The purchase includes a modern facility in Mocksville, N.C., capable of producing 22,000 tons of granulated products with a workforce of 12 employees. In addition, The Andersons will assume and market the Cycle Group’s EcoGranule brand.

“This acquisition supports our growth strategies for our premium granulation business and provides the potential for further product production in the future,” says Tom Waggoner, President, Turf & Specialty Group. “Cycle Group’s reputation for producing a high-quality, patented product in an environmentally safe manner is a good fit for us.”

ICL imposes lock out

The management of Rotem Amfert has imposed a lock out on the plant in the Negev following a decision by workers yesterday to intensify sanctions. Management is demanding that the union agree to negotiate efficiency measures at the Israel Chemicals Ltd. subsidiary which is facing sharply declining profitability. Yesterday the workers shut down the plant and prevented shipments as well as management from leaving the premises.

In response to the management move, the Histadrut Labor Federation has ordered all Israel Chemicals workers to stop work on Wednesday at 11:00 a.m. and show up to support Rotem Amfert workers at the plant. Following a meeting today the Histadrut placed two conditions for a resumption of negotiations between the union and management: an end to the lock out and a cancelling of the dismissal notices that have already been given to six of the 127 workers ICL has said it plans to fire as part of its recovery plan for the subsidiary.

Yesterday a company spokesman said Rotem Amfert is facing its worst crisis in years due to a sharp drop in phosphate and fertilizer prices that have made the company among the least competitive in the industry. The spokesman added that the layoffs are a painful but necessary measure to enable the company to compete on the international market.

Uralkali inks deal with FELDA

OAO Uralkali reports that its trading arm Uralkali Trading SA has concluded an agreement with Federal Land Development Authority of Malaysia (FELDA) to create a joint venture for potash distribution.
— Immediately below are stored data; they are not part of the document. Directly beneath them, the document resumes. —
/-- R215, R227 to R229: a poison operand gives POISON and raises no flag, in every operation that rounds and in the minimum
and the maximum. A comparison takes it as a quiet NaN that raises no flag, and compares its bits under the codes that compare
patterns; the other operand raises what it would raise. A conversion of poison gives POISON of a floating-point destination,
and the most negative integer of an integer one, and raises no flag. -/
def Obligations.FloatPoison : Prop :=
  ∀ (s : State) (t : FTy) (xd xa xb xc : Reg), s.between → s.has xa → s.has xb → s.has xc →
    let f := FTy.ffmt t
    let poison (r : Reg) : Prop := (s.reg r).toNat % 2 ^ f.width = f.poison
    let gives := Host.Outcome.next (φ := Fault) (ρ := Refusal) (s.wrote xd (BitVec.ofNat 64 f.poison))
    ((poison xa ∨ poison xb) →
      exec (.fadd t xd xa xb) s = gives ∧ exec (.fsub t xd xa xb) s = gives ∧
      exec (.fmul t xd xa xb) s = gives ∧ exec (.fdiv t xd xa xb) s = gives ∧
      exec (.fmin t xd xa xb) s = gives ∧ exec (.fmax t xd xa xb) s = gives) ∧
    (poison xa → exec (.fsqrt t xd xa) s = gives) ∧
    (poison xa ∨ poison xb ∨ poison xc → exec (.fma t xd xa xb xc) s = gives) ∧
    (∀ (c : Cond) (p q : Reg), (p = xa ∧ q = xb ∨ p = xb ∧ q = xa) → poison p →
      let code (r : Reg) : Nat := (s.reg r).toNat % 2 ^ f.width
      let holds : Bool := match c with
        | .eq | .lt | .le | .gt | .ge | .ord => false
        | .ne | .uno => true
        | .ltu => decide (code xa < code xb)
        | .leu => decide (code xa ≤ code xb)
        | .gtu => decide (code xb < code xa)
        | .geu => decide (code xb ≤ code xa)
      let raises : Bool := code q != f.poison && match c with
        | .eq | .ne | .uno | .ord => (f.decode (code q)).isSnan
        | .lt | .le | .gt | .ge => (f.decode (code q)).isNan
        | .ltu | .leu | .gtu | .geu => false
      exec (.fcmp t c xd xa xb) s =
        .next (s.goesOn ((s.me.writeX xd (if holds then 1 else 0)).raise (if raises then Flags.nv else 0)))) ∧
    ∀ dst src : CvtTy, (src = .f32 ∧ (s.reg xa).toNat % 2 ^ 32 = 0xfff00bad ∨
        src = .bf16 ∧ (s.reg xa).toNat % 2 ^ 16 = 0xfff0) →
      exec (.fcvt dst src xd xa) s = .next (s.wrote xd (match dst with
        | .f32 => 0xfff00bad
        | .bf16 => 0xfff0
        | .i32 => 0xffffffff80000000
        | .u32 => 0x80000000
        | .i64 | .u64 => 0x8000000000000000))

/-- R179, R230: where the control instructions go; a misaligned target of RET or JMP takes ALIGN before any effect. -/
def Obligations.ControlFlow : Prop :=
  ∀ (s : State) (xd xa xb : Reg) (c : Cond) (off : BitVec 32), s.between →
    let target := s.me.pc + 8 * off.signExtend 64
    exec (.br off) s = .next (s.become (s.me.atPc target)) ∧
    exec (.call xd off) s = .next (s.become ((s.me.writeX xd (s.me.pc + 8)).atPc target)) ∧
    (s.has xa → s.has xb →
      exec (.bcmp c xa xb off) s =
        .next (s.become (s.me.atPc (if intCond 64 false c (s.reg xa) (s.reg xb) then target else s.me.pc + 8)))) ∧
    (s.has xa →
      let a := s.reg xa
      let j := a + off.signExtend 64
      exec (.ret xa) s = (if a.toNat % 8 = 0 then .next (s.become (s.me.atPc a)) else s.traps 3 0 a) ∧
      exec (.jmp xa off) s = (if j.toNat % 8 = 0 then .next (s.become (s.me.atPc j)) else s.traps 3 0 j))

/-- R224, R212, R239, R35: what an instruction that computes a scalar register leaves alone: every register but its
destination (x0 reads as zero throughout), every flag unless it is a floating-point instruction, every other bit of `mode`,
every other register of the strand, every other strand, and all of memory. It goes on at the next word. -/
def Obligations.ScalarFrame : Prop :=
  ∀ (i : Instr) (s : State) (xd : Reg) (srcs : List Reg) (flags : Bool), computes i = some (xd, srcs, flags) →
    s.between → (∀ r ∈ srcs, s.has r) →
    ∃ t, exec i s = .next t ∧ t.me.pc = s.me.pc + 8 ∧ (∀ r, r ≠ xd → t.reg r = s.reg r) ∧ t.reg 0 = 0 ∧
      t.me.modeReg &&& ~~~0x3f0 = s.me.modeReg &&& ~~~0x3f0 ∧
      (flags = false → t.me.modeReg = s.me.modeReg) ∧
      (∀ a, Memory.read t.lmem a = Memory.read s.lmem a ∧ Memory.read t.pmem a = Memory.read s.pmem a) ∧
      OnlyScalar s.me t.me ∧ OnlyMe s t

/-! ### Scalar memory accesses -/

/-- R231, R35, R36: a load from a window whose lines are full and unmarked writes the bytes, zero- or sign-extended. A
user-mode strand reads zeros in a line that has another owner's tag. Nothing else changes. -/
def Obligations.LoadWindow : Prop :=
  ∀ (s : State) (size : MemSize) (sgn : Bool) (xd xa xb : Reg) (off : BitVec 32) (a : Nat), s.ready → s.has xa → s.has xb →
    let n := size.bytes
    let va := s.reg xa + off.signExtend 64
    let vx := s.reg xa + s.reg xb * BitVec.ofNat 64 n
    (va.toNat % n = 0 → s.localAt va n = some a → s.clean a n →
      exec (.ld size sgn xd xa off) s = .next (s.wrote xd (loaded sgn n (s.seenNat a n)))) ∧
    (vx.toNat % n = 0 → s.localAt vx n = some a → s.clean a n →
      exec (.ldIndexed size sgn xd xa xb) s = .next (s.wrote xd (loaded sgn n (s.seenNat a n))))

/-- R231, R35, R36: a store to a window whose lines are full and unmarked stores the low bytes of the register, and leaves
every other byte of memory as it is, but for a line that it takes over from another owner in user mode. -/
def Obligations.StoreWindow : Prop :=
  ∀ (s : State) (size : MemSize) (xd xa xb : Reg) (off : BitVec 32) (a : Nat), s.ready → s.has xd → s.has xa → s.has xb →
    Memory.wf s.lmem →
    let n := size.bytes
    let va := s.reg xa + off.signExtend 64
    let vx := s.reg xa + s.reg xb * BitVec.ofNat 64 n
    (va.toNat % n = 0 → s.localAt va n = some a → s.clean a n →
      ∃ t, exec (.st size xd xa off) s = .next t ∧ StoredLocal s t a n (s.reg xd).toNat ∧
        t.me = s.me.atPc (s.me.pc + 8) ∧ ∀ v, v ≠ s.cur → t.strand v = s.strand v) ∧
    (vx.toNat % n = 0 → s.localAt vx n = some a → s.clean a n →
      ∃ t, exec (.stIndexed size xd xa xb) s = .next t ∧ StoredLocal s t a n (s.reg xd).toNat ∧
        t.me = s.me.atPc (s.me.pc + 8) ∧ ∀ v, v ≠ s.cur → t.strand v = s.strand v)

/-- R231, R72: a misaligned access takes ALIGN before any effect, with tval the address. -/
def Obligations.Misaligned : Prop :=
  ∀ (s : State) (size : MemSize) (asize : AmoSize) (sgn : Bool) (xd xa xb : Reg) (off : BitVec 32) (op : AmoOp) (scope : Scope)
    (order : Order), s.between → s.has xd → s.has (xd + 1) → s.has xa → s.has xb → s.has (xb + 1) →
    let va := s.reg xa + off.signExtend 64
    let vx := s.reg xa + s.reg xb * BitVec.ofNat 64 size.bytes
    let align (a : Word) : Host.Outcome State Fault Refusal := s.traps 3 0 a
    (va.toNat % size.bytes ≠ 0 →
      exec (.ld size sgn xd xa off) s = align va ∧ exec (.st size xd xa off) s = align va) ∧
    (vx.toNat % size.bytes ≠ 0 →
      exec (.ldIndexed size sgn xd xa xb) s = align vx ∧ exec (.stIndexed size xd xa xb) s = align vx) ∧
    ((s.reg xa).toNat % asize.bytes ≠ 0 →
      exec (.amo op asize scope order xd xa xb) s = align (s.reg xa) ∧
      exec (.cas asize scope order xd xa xb) s = align (s.reg xa))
The joint venture will start operating Jan. 1, 2014, and will focus on securing potash deliveries to the plantations of FELDA and other government plantations in Malaysia and other countries.

“This joint venture is another step to further improve our sales net in Southeast Asia, which is a strategically important region for Uralkali,” said Uralkali acting CEO Viktor Belyakov. “It will also strengthen our relations with state customers in this region. Southeast Asian countries pay much attention to expanding agriculture production. Realization of such joint projects is a good opportunity for suppliers and customers to achieve long-term goals including increase in crop yields, ensuring food security and, consequently, growth in fertilizer consumption.”

Yara seeks permit for calcium nitrate plant

Yara North America has filed for air permits to build a new plant in Tennessee, according to the Tennessee Department of Environment and Conservation. The plant would produce 50,000 tons per year of calcium nitrate, not calcium ammonium nitrate as was earlier reported.

The plant would be built at the U.S. Nitrogen Co.’s $220 million complex which is currently under construction in Mosheim, Tenn., in Greene County, in Eastern Tennessee, which will produce liquid ammonium nitrate. U.S. Nitrogen, which is owned by Austin Powder, Cleveland, Ohio, would pipe nitric acid to the plant.

While the air permit is being sought, sources say the plant is still being studied and a final agreement has not been made.

Also new, U.S. Nitrogen has also filed for an air permit to build a facility that would liquefy carbon dioxide gas, with a production capacity of approximately 270 tons per day. The company is in negotiations with potential partners on this venture. The new facility would significantly reduce carbon dioxide emissions.